At issue in the case of People v. Arredondo is whether the judge’s decision to use a computer monitor to block the direct view of the defendant from the girls he molested as they testified violated his Sixth Amendment right to confront the witnesses against him.
The Criminal Justice Legal Foundation has joined the case to encourage a decision rejecting the child molester’s claim.

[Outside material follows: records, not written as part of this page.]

/-! ## Ethernet and CAN -/

/-- The Ethernet ports. A frame that the software ring admits is stored with its length at the ring's head and HEAD advances; one that is too short, or whose FCS
is wrong, is only counted; the end of a frame on the line empties it, counts it, and completes a software descriptor; the link comes up, by synchronisation alone or
by auto-negotiation, and goes down; the ring controls; CLR. That one row tells of synchronisation and of auto-negotiation is the model's choice (log entry 230). -/
def Obligations.EthernetPorts : Prop :=
  ∀ (src : Src) (n : Fin 4) (p : Fin 2) (s : State), s.Awake → s.Sends src → s.coreWrites n = true →
    let count := fun (k : Nat) (u : State) => u.getN (Reg.ETH_CNT p k) = min (s.getN (Reg.ETH_CNT p k) + 1) 0xFFFFFFFF
    let bads := fun (n : Nat) (t : State) => t.getN (Reg.ETH_CNT p 3) = min (s.getN (Reg.ETH_CNT p 3) + n) 0xFFFFFFFF
    (∀ f ok bad pos, s.ethOn p = true → s.linkUp p = true → f.length < 60 ∨ 1518 < f.length → Completes (.ethFrameReceive p f ok bad pos) s fun t =>
        count 2 t ∧ bads bad t ∧ s.Keeps t [Reg.ETH_CNT p 2, Reg.ETH_CNT p 3])
      ∧ (∀ f bad pos, s.ethOn p = true → s.linkUp p = true → 60 ≤ f.length → f.length ≤ 1518 → Completes (.ethFrameReceive p f false bad pos) s fun t =>
        count 1 t ∧ bads bad t ∧ s.Keeps t [Reg.ETH_CNT p 1, Reg.ETH_CNT p 3])
      ∧ (∀ f pos, let d := s.descAt (Reg.ETH_RXR_BASE p) (s.fld (Reg.ETH_RXR_HEAD p) 9 0)
          let b := s.memN d 4
          s.ethOn p = true → s.linkUp p = true → 60 ≤ f.length → f.length ≤ 1518 → (ethHead f).etype ≠ 0x8808 → s.ethReply? p f = none → datagram? f = none →
          s.rxAdmits p (ethHead f).dst = true → s.flag (Reg.ETH_STAT p) 4 = true → s.fld (Reg.ETH_RXR_HEAD p) 9 0 ≠ s.fld (Reg.ETH_RXR_TAIL p) 9 0 →
          bitAt (s.memN (d + 8) 1) 7 = true → State.inShared d = true → State.inShared (d + 15) = true → State.inShared b = true → State.inShared (b + 1535) = true →
          d + 16 ≤ b ∨ b + 1536 ≤ d → Acts (.ethFrameReceive p f true 0 pos) s fun u =>
            count 0 u ∧ u.bytesAt b f.length = f ∧ u.memN (d + 4) 2 = f.length ∧ bitAt (u.memN (d + 8) 1) 7 = false ∧ u.flag (Reg.ETH_EVT p) 4 = true
              ∧ u.getN (Reg.ETH_RXR_HEAD p) = (s.getN (Reg.ETH_RXR_HEAD p) + 1) % max 1 (s.fld (Reg.ETH_RXR_CFG p) 10 0))
      ∧ (∀ f pos, s.ethOn p = true → (s.ethSt p).cur = some f → s.ethLeft p = true → Acts (.ethFrameSent p pos) s fun u => (u.ethSt p).cur = none ∧ count 8 u
          ∧ (f.kind = 0 → count 17 u) ∧ (f.kind = 1 → count 7 u) ∧ (f.kind = 2 → count 14 u)
          ∧ (f.kind = 3 → f.desc.isSome = true → u.flag (Reg.ETH_EVT p) 3 = true
              ∧ u.getN (Reg.ETH_TXR_HEAD p) = (s.getN (Reg.ETH_TXR_HEAD p) + 1) % max 1 (s.fld (Reg.ETH_TXR_CFG p) 10 0)))
      ∧ (∀ lp, s.ethOn p = true → s.linkUp p = false →
          (s.flag (Reg.ETH_CFG p) 2 = false → Acts (.ethLinkUp p lp) s fun u =>
              u.linkUp p = true ∧ u.flag (Reg.ETH_STAT p) 1 = true ∧ u.flag (Reg.ETH_EVT p) 1 = true)
            ∧ (∀ x, s.flag (Reg.ETH_CFG p) 2 = true → lp = some x → Acts (.ethLinkUp p lp) s fun u => u.linkUp p = bitAt x 5 ∧ u.flag (Reg.ETH_STAT p) 1 = true
              ∧ u.flag (Reg.ETH_STAT p) 2 = true ∧ u.getN (Reg.ETH_AN_LP p) = x % 65536 ∧ (bitAt x 5 = true → u.flag (Reg.ETH_EVT p) 1 = true))
            ∧ (s.flag (Reg.ETH_CFG p) 2 = true → lp = none → Completes (.ethLinkUp p lp) s fun t =>
              t.linkUp p = false ∧ t.flag (Reg.ETH_STAT p) 1 = true ∧ s.Keeps t [Reg.ETH_STAT p]))
      ∧ (s.linkUp p = false → s.flag (Reg.ETH_STAT p) 1 = true → Completes (.ethLinkDown p) s fun t =>
          t.fld (Reg.ETH_STAT p) 2 0 = 0 ∧ s.Keeps t [Reg.ETH_STAT p])
      ∧ (s.linkUp p = true → Acts (.ethLinkDown p) s fun u => u.linkUp p = false ∧ u.flag (Reg.ETH_EVT p) 0 = true ∧ (u.ethSt p).cur = none)
      ∧ Completes (.txStart (.core n) p) s (fun t => t.flag (Reg.ETH_STAT p) 3 = true ∧ t.getN (Reg.ETH_TXR_HEAD p) = 0 ∧ t.getN (Reg.ETH_TXR_TAIL p) = 0
          ∧ s.Keeps t [Reg.ETH_STAT p, Reg.ETH_TXR_HEAD p, Reg.ETH_TXR_TAIL p])
      ∧ Completes (.txStop (.core n) p) s (fun t => t.flag (Reg.ETH_STAT p) 3 = false ∧ s.Keeps t [Reg.ETH_STAT p])
      ∧ Completes (.rxStart (.core n) p) s (fun t => t.flag (Reg.ETH_STAT p) 4 = true ∧ t.getN (Reg.ETH_RXR_HEAD p) = 0 ∧ t.getN (Reg.ETH_RXR_TAIL p) = 0
          ∧ s.Keeps t [Reg.ETH_STAT p, Reg.ETH_RXR_HEAD p, Reg.ETH_RXR_TAIL p])
      ∧ Completes (.rxStop (.core n) p) s (fun t => t.flag (Reg.ETH_STAT p) 4 = false ∧ s.Keeps t [Reg.ETH_STAT p])
      ∧ Completes (.ethCntClr src p) s fun t => (∀ k < 18, t.getN (Reg.ETH_CNT p k) = 0) ∧ s.Keeps t ((List.range 18).map (Reg.ETH_CNT p))

/-- The CAN controllers. A received frame fills the lowest empty buffer that matches or is lost; the pending buffer that contends first goes on the bus, its end leaves it DONE, an
error counts and returns it to PENDING; requests, cancels, reads and the matrix move the buffers' states; bus-off ends by recovery; START, STOP, CLR.
Where the identifier of a received frame goes, that a word 0 written during the frame stands, and how the error counters' steps come with the row are the model's
choices (log entries 154, 229 and 156). -/
def Obligations.CanControllers : Prop :=
  ∀ (src : Src) (n : Fin 4) (c : Fin 2) (s : State), s.Awake → s.Sends src → s.coreWrites n = true →
    let count := fun (k : Nat) (u : State) => u.getN (Reg.CAN_CNT c k) = min (s.getN (Reg.CAN_CNT c k) + 1) 0xFFFFFFFF
    let shown := [0, 1].flatMap fun k => [Reg.CAN_TXPEND c k, Reg.CAN_RXFULL c k, Reg.CAN_RXLOCK c k]
    (∀ ide id fdf brs esi dlc data sof, let fits := fun b => s.bufTakes c b 0 (32 * s.tickNo - sof) ide id
        let frame := Instr.canFrameReceived c ide id fdf brs esi false dlc data sof
        s.canHears c fdf sof = true →
        (∀ b, (List.range 64).find? fits = some b → Acts frame s fun u => u.bufDir c b = 1 ∧ u.bufState c b = 1 ∧ count 0 u ∧ 0x040 + 4 * c.val ∈ u.cores.evts
            ∧ (s.bufWord c b 0 = (s.filterAt c b (32 * s.tickNo - sof)).1 → u.bufWord c b 0 % 2 ^ 29 = id % 2 ^ 29) ∧ u.bufWord c b 1 % 16 = dlc % 16
            ∧ u.fld (Reg.CAN_RXSEQ c) 15 0 = (s.fld (Reg.CAN_RXSEQ c) 15 0 + 1) % 65536
            ∧ (State.dlcLen dlc fdf ≤ data.length → u.bytesAt (State.canBuf c b + 20) (State.dlcLen dlc fdf) = data.take (State.dlcLen dlc fdf)))
          ∧ ((List.range 64).find? fits = none → Acts frame s fun u => count 1 u ∧ u.flag (Reg.CAN_EVT c) 0 = true))
      ∧ (∀ pos b x, pos < 32 → s.canMaySend c = true → s.canNext c = some b → s.can[c.val]? = some x → Acts (.canTxStart c pos) s fun u =>
          u.bufState c b = 4 ∧ (u.canSt c).onBus = some b ∧ (u.canSt c).sof = s.stamp pos)
      ∧ (∀ b < 64, s.canOnBus c = true → (s.canSt c).onBus = some b → s.frameRan c = true → s.canMode c ≠ 3 → Acts (.canFrameSent c) s fun u =>
          u.bufState c b = 5 ∧ (u.canSt c).onBus = none ∧ count 2 u ∧ u.flag (Reg.CAN_TXDONE c (b / 32)) (b % 32) = true)
      ∧ (∀ kind data dt dr, s.canOnBus c = true → s.canJoined c (32 * (s.tickNo + 1)) = true → 1 ≤ kind → kind ≤ 6 → s.isoSteps c kind dt dr = true → s.tec c ≤ 255 →
          let t := if s.canMode c = 1 ∨ s.canMode c = 2 then s.tec c else s.tec c + dt
          Acts (.canError c kind data dt dr) s fun u => u.fld (Reg.CAN_LEC c) 10 8 = kind ∧ count 6 u ∧ u.tec c = t ∧ u.busOff c = decide (255 < t))
      ∧ (∀ b data dt dr, b < 64 → s.canOnBus c = true → s.canJoined c (32 * (s.tickNo + 1)) = true → (s.canSt c).onBus = some b → Acts (.canError c 0 data dt dr) s fun u =>
          u.bufState c b = (if bitAt (s.bufWord c b 1) 11 then 6 else 3) ∧ (u.canSt c).onBus = none)
      ∧ (s.busOff c = true → (s.canSt c).boTick ≠ some s.tickNo → Completes (.canRecover (.core n) c) s fun t => t.fld (Reg.CAN_STAT c) 10 8 = 1
          ∧ s.Keeps t [Reg.CAN_STAT c])
      ∧ (s.recoverDue c = true → Completes (.canRecoveryDone c) s fun t => t.fld (Reg.CAN_STAT c) 10 8 = 0 ∧ t.busOff c = false ∧ t.tec c = 0
          ∧ t.canRec c = 0 ∧ t.flag (Reg.CAN_EVT c) 4 = true ∧ s.Keeps t [Reg.CAN_STAT c, Reg.CAN_ERR c, Reg.CAN_EVT c])
      ∧ (s.sys.recipeOk = true → Completes (.canStart (.core n) c) s fun t => t.canStopped c = false ∧ s.Keeps t [Reg.CAN_STAT c])
      ∧ Acts (.canStop (.core n) c) s (fun u => u.canStopped c = true ∧ u.fld (Reg.CAN_STAT c) 10 8 = 0
          ∧ ((s.canSt c).onBus = none → ∀ b < 64, s.bufDir c b = 1 → s.bufState c b = 2 → u.bufState c b = 0))
      ∧ (∀ (k : Fin 2) (mask : Word) (i : Nat), i < 32 → mask.getLsbD i = true → let b := 32 * k.val + i
          (s.bufDir c b = 2 → s.bufState c b ≠ 3 → s.bufState c b ≠ 4 → bitAt (s.bufWord c b 1) 5 = false ∨ s.flag (Reg.CAN_CFG c) 4 = true →
              (s.canSt c).cancTick ≠ s.tickNo → Acts (.canTxreq (.core n) c k mask) s fun u => u.bufState c b = 3)
            ∧ (s.bufDir c b = 2 → s.bufState c b = 3 → Acts (.canTxcan (.core n) c k mask) s fun u => u.bufState c b = 6)
            ∧ (s.bufDir c b = 2 → s.bufState c b = 4 → Acts (.canTxcan (.core n) c k mask) s fun u =>
                if 32 * s.tickNo < s.arbEnd c b then u.bufState c b = 6 else u.bufState c b = 4 ∧ bitAt (u.bufWord c b 1) 11 = true))
      ∧ (∀ b < 64, s.bufDir c b = 1 → (s.bufState c b = 1 → Completes (.canBufferLock c b) s fun t => t.bufState c b = 2 ∧ s.KeepsBut t shown (State.canBuf c b + 4) 4)
          ∧ (s.bufState c b = 1 ∨ s.bufState c b = 2 → Completes (.canBufferRelease c b) s fun t => t.bufState c b = 0
              ∧ s.KeepsBut t shown (State.canBuf c b + 4) 4))
      ∧ (s.columnDue c = true → (s.canSt c).matrix = [] → Acts (.ttColumnStart c) s fun u => u.fld (Reg.CAN_TT_STAT c) 5 0 = s.columnNow c
          ∧ ∀ b ∈ s.columnBufs c (s.columnNow c), s.bufDir c b = 2 → s.bufState c b ≠ 3 → s.bufState c b ≠ 4 →
              bitAt (s.bufWord c b 1) 5 = false ∨ s.flag (Reg.CAN_CFG c) 4 = true → (s.canSt c).cancTick ≠ s.tickNo → u.bufState c b = 3)
      ∧ Completes (.canCntClr src c) s fun t => (∀ k < 8, t.getN (Reg.CAN_CNT c k) = 0) ∧ s.Keeps t ((List.range 8).map (Reg.CAN_CNT c))
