theorem writeBlock_absentHead {x : Nat} (h : s.absentHead a) : s.writeBlock src a x = s.werr (srcCode src) 7 a := by
  obtain ⟨hlo, hhi, hz, habs⟩ := h
  obtain ⟨d, hd⟩ := regDesc_header (n := (a - 0x30000) / 0x800) (by omega)
  have ha : 0x30000 + (a - 0x30000) / 0x800 * 0x800 = a := by omega
  rw [ha] at hd
  have hi : s.instanceOk a = false := by rw [instanceOk, if_pos ⟨hlo, hhi⟩, habs]; rfl
  rw [writeBlock, if_neg (by omega), hd]
  simp [hi, hlo, hhi, hz]

section
variable {d : RegDesc} {x : Nat} (hm : ¬ (0x90000 ≤ a ∧ a < 0x98000)) (hd : s.regAt a = some d)
include hm hd

theorem writeBlock_ro (hro : d.acc = .ro) : s.writeBlock src a x = s.werr (srcCode src) 7 a := by
  obtain ⟨hi, hr⟩ := instanceOk_of_regAt hd
  simp [writeBlock, hm, hr, hi, hro]

/-- The HPI writes a free register directly. -/
theorem writeBlock_free (hro : d.acc ≠ .ro) (hf : freeWrite d a x = true) : s.writeBlock .hpi a x = s.directReg d 0 a x := by
  obtain ⟨hi, hr⟩ := instanceOk_of_regAt hd
  simp [writeBlock, hm, hr, hi, hro, hf]

/-- What the HPI writes elsewhere lands in its stage. -/
theorem writeBlock_stage (hro : d.acc ≠ .ro) (hf : freeWrite d a x = false) (hc : a ≠ Reg.ICU_CTRL) :
    s.writeBlock .hpi a x = s.stageReg 0 a (BitVec.ofNat 32 (maskAnd x d.mask)) := by
  obtain ⟨hi, hr⟩ := instanceOk_of_regAt hd
  simp [writeBlock, hm, hr, hi, hro, hf, hc]

theorem writeBlock_rws (n : Fin 4) (hs : d.acc = .rws) :
    s.writeBlock (.core n) a x = s.stageReg (n.val + 1) a (BitVec.ofNat 32 (maskAnd x d.mask)) := by
  obtain ⟨hi, hr⟩ := instanceOk_of_regAt hd
  simp [writeBlock, hm, hr, hi, hs]

theorem writeBlock_core (n : Fin 4) (hro : d.acc ≠ .ro) (hs : d.acc ≠ .rws) : s.writeBlock (.core n) a x = s.directReg d (n.val + 1) a x := by
  obtain ⟨hi, hr⟩ := instanceOk_of_regAt hd
  simp [writeBlock, hm, hr, hi, hro, hs]

end

/-- A bank that is active or locked is not written (R39, R98). -/
theorem writeBank_refused {b n x : Nat} (h : s.activeBank = b ∨ ∃ y, s.tru.bank = some y ∧ y.bank = b) :
    s.writeBank src b a n x = s.werr (srcCode src) 3 a := by
  refine if_pos (h.imp_right ?_)
  rintro ⟨y, hy, rfl⟩
  simp [hy]

/-! ## SYS_WERR -/

theorem werr_flt (s : State) (k kind addr : Nat) : (s.werr k kind addr).flt = s.flt :=
  (putN_flt _ _ _).trans ((incFld_flt _ _ _ _).trans ((setFld_flt _ _ _ _ _).trans ((setFld_flt _ _ _ _ _).trans (stick_flt _ _ _))))

theorem keeps_werr (s : State) (k kind addr : Nat) : s.Keeps (s.werr k kind addr) [Reg.SYS_WERR, Reg.SYS_WERR_ADDR] := by
  have hs := keeps_stick s Reg.SYS_WERR 31 [Reg.SYS_WERR, Reg.SYS_WERR_ADDR] (by simp)
  refine hs.trans ?_
  refine (keeps_setFld _ Reg.SYS_WERR 30 28 k _ (by simp)).trans ?_
  refine (keeps_setFld _ Reg.SYS_WERR 27 24 kind _ (by simp)).trans ?_
  exact (keeps_incFld _ Reg.SYS_WERR 15 0 _ (by simp)).trans (keeps_put _ Reg.SYS_WERR_ADDR _ _ (by simp))

/-- What SYS_WERR shows of a refused write (R69). -/
theorem refused_werr (s : State) {k kind addr : Nat} (hk : k < 8) (hkind : kind < 16) (ha : addr < 2 ^ 32) :
    s.Refused (s.werr k kind addr) k kind addr := by
  have hne : Reg.SYS_WERR ≠ Reg.SYS_WERR_ADDR := by decide
  have hget : (s.werr k kind addr).get Reg.SYS_WERR
      = ((((s.stick Reg.SYS_WERR 31).setFld Reg.SYS_WERR 30 28 k).setFld Reg.SYS_WERR 27 24 kind).incFld Reg.SYS_WERR 15 0).get Reg.SYS_WERR :=
    get_putN_ne _ _ _ _ hne
  refine ⟨?_, ?_, ?_, ?_, ?_, keeps_werr s k kind addr⟩
  · rw [flag_congr hget, incFld, flag_setFld_other _ _ _ _ _ _ (by omega) (by omega) (by omega),
      flag_setFld_other _ _ _ _ _ _ (by omega) (by omega) (by omega), flag_setFld_other _ _ _ _ _ _ (by omega) (by omega) (by omega),
      flag_stick_same _ _ _ (by omega)]
  · rw [fld_congr hget, incFld, fld_setFld_other _ _ _ _ _ _ _ (by omega) (by omega) (by omega),
      fld_setFld_other _ _ _ _ _ _ _ (by omega) (by omega) (by omega), fld_setFld_same _ _ _ _ _ (by omega) (by omega)]
    exact Nat.mod_eq_of_lt hk
  · rw [fld_congr hget, incFld, fld_setFld_other _ _ _ _ _ _ _ (by omega) (by omega) (by omega),
      fld_setFld_same _ _ _ _ _ (by omega) (by omega)]
    exact Nat.mod_eq_of_lt hkind
  · have hold : (((s.stick Reg.SYS_WERR 31).setFld Reg.SYS_WERR 30 28 k).setFld Reg.SYS_WERR 27 24 kind).fld Reg.SYS_WERR 15 0
        = s.fld Reg.SYS_WERR 15 0 := by
      rw [fld_setFld_other _ _ _ _ _ _ _ (by omega) (by omega) (by omega), fld_setFld_other _ _ _ _ _ _ _ (by omega) (by omega) (by omega),
        fld_stick_other _ _ _ _ _ (by omega) (by omega)]
    exact (fld_congr hget 15 0).trans ((fld_incFld_same _ _ 15 0 (by omega) (by omega)).trans (congrArg (fun n => min (n + 1) 0xFFFF) hold))
  · exact (getN_putN_same _ _ _).trans (Nat.mod_eq_of_lt ha)

/-- What the effect shows as refused is shown so when the command has ended. -/
theorem Refused.ended {s u : State} {k kind addr : Nat} (hs : s.FltOk) (hf : u.flt = s.flt) (h : s.Refused u k kind addr) :
    s.Refused (s.ended u) k kind addr := by
  obtain ⟨hflag, hsrc, hkind, hcnt, haddr, hk⟩ := h
  have hq : ∀ b ∈ [Reg.SYS_WERR, Reg.SYS_WERR_ADDR], ¬ queueReg b := by
    unfold queueReg; decide
  have hg := ended_get_of_keeps hs hf hk.1 hq
  exact ⟨(flag_congr (hg _) _).trans hflag, (fld_congr (hg _) _ _).trans hsrc, (fld_congr (hg _) _ _).trans hkind,
    (fld_congr (hg _) _ _).trans hcnt, (getN_congr (hg _)).trans haddr, ended_keeps hs hf hk hq⟩

theorem srcCode_lt (src : Src) : srcCode src < 5 := by
  cases src with
  | hpi => decide
  | core n => have := n.isLt; simp only [srcCode]; omega

/-- A write that comes to SYS_WERR and nothing else completes as a refused one. -/
theorem completes_refused {kind : Nat} (hr : s.Runs) (hk : kind < 16) (ha : a < 2 ^ 32)
    (hw : s.write src a 4 v = s.werr (srcCode src) kind a) : Completes (.registerWrite src a 4 v) s fun t => s.Refused t (srcCode src) kind a := by
  exact completes_write hr.1 hw ((refused_werr s (Nat.lt_trans (srcCode_lt src) (by omega)) hk ha).ended hr.2 (werr_flt s _ _ _))

/-! ## A core's trap -/

theorem getD_modNth_same {α : Type} (f : α → α) (n : Nat) (l : List α) (d : α) (h : n < l.length) : (modNth f n l).getD n d = f (l.getD n d) := by
  induction l generalizing n with
  | nil => simp at h
  | cons x l ih =>
    cases n with
    | zero => rfl
    | succ n => exact ih n (by simpa using h)

/-- A core that is out of reset stands in the list of cores. -/
theorem lt_of_released {n : Nat} (h : (s.coreSt n).released = true) : n < s.cores.core.length := by
  rcases Nat.lt_or_ge n s.cores.core.length with hlt | hge
  · exact hlt
  · rw [coreSt, List.getD_eq_getElem?_getD, List.getElem?_eq_none hge] at h
    cases h

/-- A change of a core of the list shows in it. -/
theorem coreSt_coreDo {n : Nat} (h : n < s.cores.core.length) (f : CoreSt → CoreSt) : (s.coreDo n f).coreSt n = f (s.coreSt n) :=
  getD_modNth_same f n s.cores.core {} h

theorem coreTrap_flt (s : State) (n cause : Nat) : (s.coreTrap n cause).flt = s.flt := by
  unfold coreTrap
  split <;> rfl

theorem keeps_coreTrap (s : State) (n cause : Nat) : s.Keeps (s.coreTrap n cause) [Reg.ICU_TGT_STAT] := by
  unfold coreTrap
  split
  · exact Keeps.refl s _
  · refine Keeps.trans (t := { s with freeCtr := s.freeCtr + 4 }) ⟨fun _ _ => rfl, fun _ => rfl, fun _ => rfl⟩ ?_
    exact ⟨fun b hb => get_setFld_ne _ _ _ _ _ _ (by simpa using hb), fun _ => rfl, fun _ => rfl⟩

/-- A core that runs takes the trap in machine mode, its cause in mcause. -/
theorem coreTrap_cause {n : Nat} (h : s.coreRuns n = true) (cause : Nat) :
    ((s.coreTrap n cause).coreSt n).csr.lookup 0x342 = some (BitVec.ofNat 32 cause) ∧ ((s.coreTrap n cause).coreSt n).priv = 3 := by
  have hrel : (s.coreSt n).released = true := by
    simp only [coreRuns, Bool.and_eq_true] at h
    obtain ⟨⟨⟨hrel, -⟩, -⟩, -⟩ := h
    exact hrel
  unfold coreTrap
  rw [if_neg (by simp [h])]
  dsimp only
  rw [coreSt_coreDo (s := s.free.2.free.2.free.2.free.2) (lt_of_released hrel)]
  exact ⟨rfl, rfl⟩

end State

/-- Settles O7: each refused address comes to State.werr (State.completes_refused), a core's access outside the map to State.coreTrap. -/
theorem refusedWrites : Obligations.RefusedWrites := by
  unfold Obligations.RefusedWrites
  intro src a v s hr hs ha h32 refused reg absentHead
  have hwrite := State.write_eq_writeAt hs ha v
  have block : reg → s.write src a 4 v = s.writeBlock src a v.toNat := fun h => by
    obtain ⟨hlt, -, hc⟩ := h
    rw [hwrite, State.writeAt_block ha hlt hc]
  refine ⟨?_, ?_, ?_, ?_, ?_, ?_, ?_, ?_⟩
  · intro h hnone hh
    exact State.completes_refused hr (by omega) h32 ((block h).trans (State.writeBlock_noReg h.2.1 hnone hh))
  · intro h hh
    exact State.completes_refused hr (by omega) h32 ((block h).trans (State.writeBlock_absentHead hh))
  · intro d h hd hro
    exact State.completes_refused hr (by omega) h32 ((block h).trans (State.writeBlock_ro h.2.1 hd hro))
  · intro hlo hhi
    refine State.completes_refused hr (by omega) h32 ?_
    rw [hwrite, State.writeAt_block ha (by omega) (canRamAt_none (Or.inl (by omega))), State.writeBlock_mirror hlo hhi]
  · intro b hb hlo hhi hbank
    refine State.completes_refused hr (by omega) h32 ?_
    rw [hwrite, State.writeAt_bank ha hb hlo hhi, State.writeBank_refused hbank]
  · intro hlo hhi
    refine State.completes_refused hr (by omega) h32 ?_
    rw [hwrite, State.writeAt_recorder ha hlo hhi]
  · rintro rfl hout
    refine State.completes_refused hr (by omega) h32 ?_
    rw [hwrite, State.writeAt_unmapped ha hout (fun n e => by cases e)]
    rfl
  · rintro n rfl hout
    have hun : State.unmapped a := by simp only [State.unmapped]; omega
    have hw : s.write (.core n) a 4 v = s.coreTrap n.val 7 := by
      rw [hwrite, State.writeAt_unmapped ha hun (fun _ _ => by omega)]
    have hflt := State.coreTrap_flt s n.val 7
    have hk := State.keeps_coreTrap s n.val 7
    have hq : ∀ b ∈ [Reg.ICU_TGT_STAT], ¬ State.queueReg b := by unfold State.queueReg; decide
    refine completes_write hr.1 hw ⟨State.ended_keeps hr.2 hflt hk hq, fun hruns => ?_⟩
    rw [State.coreSt, State.ended_cores (State.todo_eq_nil hr.2 hflt)]
    exact State.coreTrap_cause hruns 7

end Sys2Proof.Machine
end

section
/-!
SUPPORT. Writes that land in a stage (R92, R93).
-/
namespace Sys2Proof.Machine

/-! ## Stages -/

theorem getElem?_modNth_same {α : Type} (f : α → α) (n : Nat) (l : List α) : (modNth f n l)[n]? = l[n]?.map f := by
  induction l generalizing n with
  | nil => cases n <;> rfl
  | cons x l ih =>
    cases n with
    | zero => rfl
    | succ n => exact ih n

/-- The registers of the stages' status are none of the fault queue's. -/
theorem stgStat_not_queueReg (k : Nat) : ∀ a ∈ [Reg.TRU_STG_STAT k], ¬ State.queueReg a := by
  simp only [List.mem_singleton, State.queueReg, Reg.TRU_STG_STAT, Reg.FLT_Q_STAT, Reg.FLT_Q_HEAD]
  omega

namespace State
variable {s : State} {g : Stage} {k a : Nat} {v : Word}

theorem keeps_tru (s : State) (x : Tru) (as : List Nat) : s.Keeps { s with tru := x } as :=
  ⟨fun _ _ => rfl, fun _ => rfl, fun _ => rfl⟩

theorem keeps_stageReg (s : State) (k a : Nat) (v : Word) : s.Keeps (s.stageReg k a v) [Reg.TRU_STG_STAT k] := by
  unfold stageReg
  dsimp only
  split
  · exact (keeps_tru s _ _).trans (keeps_setFld _ _ _ _ _ _ (List.mem_singleton_self _))
  · exact (keeps_tru s _ _).trans (keeps_setFlag _ _ _ _ _ (List.mem_singleton_self _))

theorem stageReg_flt (s : State) (k a : Nat) (v : Word) : (s.stageReg k a v).flt = s.flt := by
  unfold stageReg
  dsimp only
  split <;> rfl

/-- An entry joins a stage that has room, and the stage's count shows it (R93). -/
theorem stageReg_room (hg : s.tru.stages[k]? = some g) (h : g.entries.length < 1024) :
    (s.stageReg k a v).tru.stages[k]? = some { g with entries := g.entries ++ [(a, v)] }
      ∧ (s.stageReg k a v).fld (Reg.TRU_STG_STAT k) 10 0 = g.entries.length + 1 := by
  have hd : s.tru.stages.getD k {} = g := by rw [List.getD_eq_getElem?_getD, hg]; rfl
  unfold stageReg
  dsimp only
  rw [hd, if_pos h]
  constructor
  · rw [setFld_tru, getElem?_modNth_same, hg]
    rfl
  · rw [fld_setFld_same _ _ _ _ _ (by omega) (by omega)]
    exact Nat.mod_eq_of_lt (by omega)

In 2015, Jason Arredondo, who had a previous conviction for child molestation, was found guilty of repeatedly molesting his girlfriend’s daughters for eight years beginning in 2005 when the girls were eight, six, and five years old. The molestations stopped in 2013 after he molested one of the girl’s friends when she was visiting. The friend reported the incident to a school counselor who reported Arredondo to police. While all of the girls had been severely traumatized by the years of abuse, the oldest suffered from emotional and psychological problems that required that she be held back in school.
At trial, when the oldest victim, then 18, was unable to testify with Arredondo staring at her, the judge had a computer monitor, which was already attached to the witness stand, raised slightly to prevent her from seeing his face. Arredondo objected on the ground that blocking his view of his victims’ faces violated the Constitution’s confrontation clause, but the objection was overruled, and all three victims testified with the raised monitor. The jury convicted him on 16 counts of child molestation, and the judge sentenced him to 33 years and an indeterminate term of 275 years to life in prison.
A year later a divided state court of appeal upheld Arredondo’s conviction, but ordered resentencing on 3 of the 16 counts. He appealed that ruling and in 2017, the state Supreme Court agreed to hear his Sixth Amendment claim regarding the computer monitor.
Last December, CJLF filed a scholarly amicus curiae (friend of the court) brief arguing that the minor accommodation made by the judge to allow the victims’ testimony did not violate Arredondo’s rights. Foundation Associate Attorney Kymberlee Stapleton noted that a defendant’s right to physically confront his accuser is not absolute. Her brief pointed out that U. S. Supreme Court decisions have allowed alternatives to face-to-face confrontation, particularly in cases involving sexually abused children. These alternatives include having victims testify in another room on closed-circuit television. California law goes further, allowing sexual assault victims 15 years old or younger to submit videotaped testimony, and extends this protection to victims of spousal rape, or traumatic injury regardless of the victim’s age. The minor accommodation made for Arredondo’s victims did not prevent him from seeing them, hearing their testimony, or from cross-examination by his attorney. It simply blocked him from staring at their faces.
“The victims in this case, after years of sexual abuse, had good reason to be very afraid of their attacker,” said Stapleton. “The importance of helping these victims participate in the trial far outweighs the minor accommodation made by the judge in this case,” she added.